If successful, the fsetpos function returns zero; on failure, the fsetpos function returns nonzero and stores an implementation-defined positive value in errno.

The fseek and ftell functionsEdit

 #include <stdio.h>
 int fseek(FILE *stream, long int offset, int whence);
 long int ftell(FILE *stream);

The fseek function sets the file position indicator for the stream pointed to by stream.

For a binary stream, the new position, measured in characters from the beginning of the file, is obtained by adding offset to the position specified by whence. Three macros in stdio.h called SEEK_SET, SEEK_CUR, and SEEK_END expand to unique values. If the position specified by whence is SEEK_SET, the specified position is the beginning of the file; if whence is SEEK_END, the specified position is the end of the file; and if whence is SEEK_CUR, the specified position is the current file position. A binary stream need not meaningfully support fseek calls with a whence value of SEEK_END.
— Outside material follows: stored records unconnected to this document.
theorem test_negm_not_canonical :
    completes (runWord (elements topValue 0) 0x0000000800180012) 0x18 (primeP + 1) 0x1 = true := by
  decide +kernel

theorem test_negm_zero : completes (runWord (elements 0 1) 0x0000000800180112) 0x18 0 0x2 = true := by
  decide +kernel

/-! ### Multiplier (section 3.4) -/

theorem test_mulm_field : completes (runWord (elements topValue topValue) 0x0010000800180020) 0x18
    0x1000007A0000E8900 0x0 = true := by decide +kernel

theorem test_mulm_order : completes (runWord (elements baseX baseY) 0x0010000800180120) 0x18
    0x805714A252D0C0B58910907E85B5B801FFF610A36BDF46847A4BF5D9AE2D10ED 0x0 = true := by decide +kernel

theorem test_invm_zero_sets_dz :
    completes (runWord (elements primeP 0) 0x0000000800180021) 0x18 0 0xA = true := by decide +kernel

theorem test_invm_order : completes (runWord (elements primeP 0) 0x0000000800180121) 0x18
    0xA57BDC004D93728C4BC18A61F6631708569FA14FE13EDB7F8F3107A7A3E12BE1 0x0 = true := by decide +kernel

/-! ### Point unit (section 3.5) -/

theorem test_pdbl_reduces : completesPoint
    (runWord (points (1 + primeP) rootOfEight 0 0) 0x0000000000400030)
    0xC7FFFFFFFFFFFFFFFFFFFFFFFFFFFFFFFFFFFFFFFFFFFFFFFFFFFFFF37FFFD03
    0x4298C557A7DDCC570E8BF054C4CAD9E99F396B3CE19D50F1B91C9DF4BB00D333 0 0x0 = true := by decide +kernel

theorem test_pdbl_y_zero :
    completesPoint (runWord (points 1 primeP 0 0) 0x0000000000400030) 0 0 1 0x4 = true := by decide +kernel

theorem test_padd_chord : completesPoint (runWord (points doubleX doubleY baseX baseY) 0x0020000000400031)
    0xF9308A019258C31049344F85F89D5229B531C845836F99B08601F113BCE036F9
    0x388F7B0F632DE8140FE337E62A37F3566500A99934C2231B6CB9FD7584B8E672 0 0x0 = true := by decide +kernel

theorem test_padd_degenerate :
    completesPoint (runWord (points 1 1 1 2) 0x0020000000400031) 0 0 1 0xC = true := by decide +kernel

theorem test_pneg_base :
    completesPoint (runWord (points baseX baseY 0 0) 0x0000000000400032) baseX negBaseY 0 0x0 = true := by
  decide +kernel

theorem test_pneg_reduces :
    completesPoint (runWord (points 1 primeP 0 0) 0x0000000000400032) 1 0 0 0x0 = true := by decide +kernel

theorem test_pchk_ignores_flag_bits_above_zero :
    completesFlags (runWord (putPoint [] 0 baseX baseY 0xFFFFFFFE) 0x0000000000000033)
      (putPoint [] 0 baseX baseY 0xFFFFFFFE) 0x2 = true := by decide +kernel

theorem test_pchk_not_canonical :
    completesFlags (runWord (points (1 + primeP) rootOfEight 0 0) 0x0000000000000033)
      (points (1 + primeP) rootOfEight 0 0) 0x0 = true := by decide +kernel

/-! ### Table builder (section 3.6) -/

theorem test_tbld_base : laneSat (runWord (points baseX baseY 0 0) 0x0000000000800040) (fun L =>
    readE L.om 0x80 == some baseX && readE L.om 0x88 == some baseY && readE L.om 0x90 == some negBaseY &&
    readE L.om 0x98 == some 0xF9308A019258C31049344F85F89D5229B531C845836F99B08601F113BCE036F9 &&
    readE L.om 0xB8 == some 0xD8AC222636E5E3D6D4DBA9DDA6C9C426F788271BAB0D6840DCA87D3AA6AC62D6 &&
    readE L.om 0xD8 == some 0x951435BF45DAA69F5CE8729279E5AB2457EC2F47EC02184A5AF7D9D6F78D9755 &&
    L.status.word == 0) = true := by decide +kernel

/-- A source word not written since reset is UNINIT (70_reset_and_hazards.md R293), also a coordinate word of
infinity: R68 has every command with a point operand read all 17 words. -/
theorem test_infinity_needs_every_word : ∀ w ∈ [0x0000000000400030, 0x0020000000400031, 0x0000000000400032,
    0x0000000000000033, 0x0000000000800040], isUninit (runWord (Memory.write [] 0x010 1) w) = true := by
  decide +kernel

theorem test_tbld_infinity : laneSat (runWord (putPoint [] 0 0 0 1) 0x0000000000800040) (fun L =>
    (L.om.readList 0x80 96 == some (List.replicate 96 0)) && L.status.word == 0x4) = true := by
  decide +kernel

/-! ### Host actions and STATUS (section 3.7) -/

theorem test_issue_while_halted_is_dropped :
    laneSat (perform (.hostIssue 0 0x0008000000100020) (machine (haltedLane zeros 1 0) [])) (fun L =>
      L.status.word == 0x160 && L.fcmd == 0 && L.om == zeros) = true := by decide +kernel

theorem test_writeStatus_clears_ovr_only :
    laneSat (perform (.hostWriteStatus 0 0x20)
      (machine { haltedLane zeros 1 0 with status := { (haltedLane zeros 1 0).status with ovr := true } } []))
      (fun L => L.status.word == 0x140) = true := by decide +kernel

theorem test_writeStatus_leaves_halted :
    laneSat (perform (.hostWriteStatus 0 0x40) (machine (haltedLane zeros 1 5) [])) (fun L =>
      L.status.word == 0 && L.fcmd == 5) = true := by decide +kernel

theorem test_writeStatus_cannot_set :
    laneSat (perform (.hostWriteStatus 0 0xFFFFFFFF) (machineWith zeros)) (fun L => L.status.word == 0) = true := by
  decide +kernel

theorem test_reset_leaves_words_unwritten :
    laneSat (perform (.hostReset 0) (machine (haltedLane zeros 1 5) [])) (fun L =>
      L.status.word == 0 && L.fcmd == 0 && L.om.read 0 == none) = true := by decide +kernel

theorem test_issue_sets_busy :
    laneSat (perform (.hostIssue 0 0) (machineWith zeros)) (fun L => L.status.word == 0x10) = true := by
  decide +kernel

theorem test_reset_memory_is_canonical : ∀ L ∈ State.reset.lanes, L.om.wf := by decide

/-! ### Witnesses: encoding -/

theorem witness_DecodeOfEncodeIsIdentity : (Instr.ldk 0xFFFF 6).wellFormed = true := by decide

theorem witness_LegalWordsDecodeInjectively : decode? 0x0000000600180008 = some (.ldk 0x18 6) := by
  decide +kernel

/-- The clause on LDK's index, at its boundary. -/
theorem witness_MatchAndMaskDecideLegality :
    ((0x0000000600180008 : Cmd) &&& Opcode.ldk.maskWord = Opcode.ldk.matchWord ∧
      ((0x0000000600180008 : Cmd).extractLsb' 32 16).toNat = 6) ∧
    ((0x0000000700180008 : Cmd) &&& Opcode.ldk.maskWord = Opcode.ldk.matchWord ∧
      ((0x0000000700180008 : Cmd).extractLsb' 32 16).toNat = 7) := by decide +kernel

/-- The OPC values of R94. -/
def codes : List Nat :=
  [0x01, 0x02, 0x03, 0x04, 0x05, 0x06, 0x07, 0x08, 0x10, 0x11, 0x12, 0x20, 0x21, 0x30, 0x31, 0x32, 0x33, 0x40]

/-- OPC of a word. -/
def opcOf (w : Cmd) : Nat := (w.extractLsb' 0 8).toNat

/-! `IllegalExactly`, for the eighteen command statements: for each of its conditions, words of each opcode at
both ends of the field, and a word of each opcode that meets none of them. -/

theorem witness_IllegalExactly_modulusBit : ∀ c ∈ codes,
    opcOf (BitVec.ofNat 64 (c + 2 ^ 8)) = c ∧ mSet (BitVec.ofNat 64 (c + 2 ^ 8)) := by
  unfold mSet; decide +kernel

theorem witness_IllegalExactly_reserved : ∀ c ∈ codes, ∀ b ∈ [2 ^ 9, 2 ^ 15],
    opcOf (BitVec.ofNat 64 (c + b)) = c ∧ rsvSet (BitVec.ofNat 64 (c + b)) := by
  unfold rsvSet; decide +kernel

theorem witness_IllegalExactly_fieldD : ∀ c ∈ codes, ∀ b ∈ [2 ^ 16, 2 ^ 31],
    opcOf (BitVec.ofNat 64 (c + b)) = c ∧ dSet (BitVec.ofNat 64 (c + b)) := by
  unfold dSet; decide +kernel

theorem witness_IllegalExactly_fieldB : ∀ c ∈ codes, ∀ b ∈ [2 ^ 48, 2 ^ 63],
    opcOf (BitVec.ofNat 64 (c + b)) = c ∧ bSet (BitVec.ofNat 64 (c + b)) := by
  unfold bSet; decide +kernel

theorem witness_IllegalExactly_constant : ∀ k ∈ [7, 0xFFFF],
    opcOf (BitVec.ofNat 64 (0x08 + k * 2 ^ 32)) = 0x08 ∧
      7 ≤ ((BitVec.ofNat 64 (0x08 + k * 2 ^ 32)).extractLsb' 32 16).toNat := by decide +kernel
For a text stream, either offset shall be zero, or offset shall be a value returned by an earlier call to the ftell function on the same stream and whence shall be SEEK_SET.

The fseek function returns nonzero only for a request that cannot be satisfied.

The ftell function obtains the current value of the file position indicator for the stream pointed to by stream. For a binary stream, the value is the number of characters from the beginning of the file; for a text stream, its file position indicator contains unspecified information, usable by the fseek function for returning the file position indicator for the stream to its position at the time of the ftell call; the difference between two such return values is not necessarily a meaningful measure of the number of characters written or read.

If successful, the ftell function returns the current value of the file position indicator for the stream. On failure, the ftell function returns -1L and stores an implementation-defined positive value in errno.

The rewind functionEdit

 #include <stdio.h>
 void rewind(FILE *stream);

The rewind function sets the file position indicator for the stream pointed to by stream to the beginning of the file. It is equivalent to

(void)fseek(stream, 0L, SEEK_SET)

except that the error indicator for the stream is also cleared.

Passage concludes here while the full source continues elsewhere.